Would you be mad about this? To me something does not sit right...obviously his friend knows about our relationship because why would he ask how everything is at home...so that tells me that H probably compalins/*****es about me quite a bit. Am I reading too mcuh into this....


----------



## SadSamIAm (Oct 29, 2010)

highwood said:


> So H had two EA's on me...and things have not been that great before those EA's and after them...with one of the reasons being that he has ED and no libido due to antidepressants he was on until 2 years ago....yes you heard right he still has the effects of them two years later...so no intimacy or sex for over two years....
> 
> Okay...so today I was listening to the messages on our voice mail at home and his friend must have pocket dialed him by mistake and him and his friend were talking at his place and I heard his buddy say how are things at home and H said not great...and his buddy said so what are you saying she did not greet you after you being away for two weeks with open arms and open legs and you said no are you kidding...I get more affection from the dog....so obviously he did not tell his freind about his sexual issues....I was lived...
> 
> ...


Yes you are. Many guys joke back and forth about, "getting any at home".


----------



## Hope1964 (Sep 26, 2011)

Hell yes I would be pissed.

I am no dr but I find it highly suspicious that he still feels the effects of medication two years after the fact.............


----------



## Married but Happy (Aug 13, 2013)

He complains to his friend (in a typical male way). You complain to the world. Sounds pretty normal!


----------



## highwood (Jan 12, 2012)

Okay...so mixed opinions....I guess mixed about it is what I am feeling....

Hope SSRI's can really **** a person up...even years after they stop taking them....it is called postSSRI sexual dysfunction.


----------



## thrall (Sep 26, 2013)

I would say it's normal men staying stupid **** to men. Business as usual I'd say.


----------



## thunderstruck (May 9, 2012)

That's just dumb guy shyte...let it go.

If he could listen in on you and your BFF, wouldn't he hear you dropping some negative comments about him?


----------



## badmemory (Jul 31, 2012)

Married but Happy said:


> He complains to his friend (in a typical male way). You complain to the world. Sounds pretty normal!


To me all it means is that he acted like a thoughtless, lying jerk. 

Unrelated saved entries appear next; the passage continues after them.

-- ==== Sys2Proof/Decode.lean ====
section
/-! DEFINITION. The words of spec/opcode_table.json. The DE-8 is a block: no row of its table has bits, so no word spells a
command. -/

namespace Sys2Proof

/-- The command a word of the table's bits spells: none. -/
def decodeTableWord (_nbits _w : Nat) : Option Instr := none

end Sys2Proof
end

I'd be tempted to contact his friend and tell him: it's harder to be affectionate since my husband has ED, but I do the best I can.


----------



## russell28 (Apr 17, 2013)

He's not going to tell his friend that he's the reason you guys don't have sex, so he probably tells him you're the reason.... I would never talk to my friends about their wives, or my wife in a sexual way, and if one ever said 'spread her legs' to me about my wife, I'd consider it crossing a boundary.. I'd be upset by that.. but that's me, many guys wouldn't care..


----------



## BWBill (Jan 30, 2013)

I think its bad for the marriage for either spouse to denigrate the other to outsiders. We are supposed to have each other's back.

Even amoungst us guys there are ways to respond, or duck, the question without putting our spouses down.


----------



## Hope1964 (Sep 26, 2011)

BWBill said:


> I think its bad for the marriage for either spouse to denigrate the other to outsiders. We are supposed to have each other's back.
> 
> Even amoungst us guys there are ways to respond, or duck, the question without putting our spouses down.


Exactly. I would never talk to anyone about my husband that way, and if I ever found out he was doing this he'd be in big trouble.

Saying that he's just doing the typical guy thing is a cop out. If that's a typical guy thing then guys are pigs. 'I get more affection from the dog"??? Wow.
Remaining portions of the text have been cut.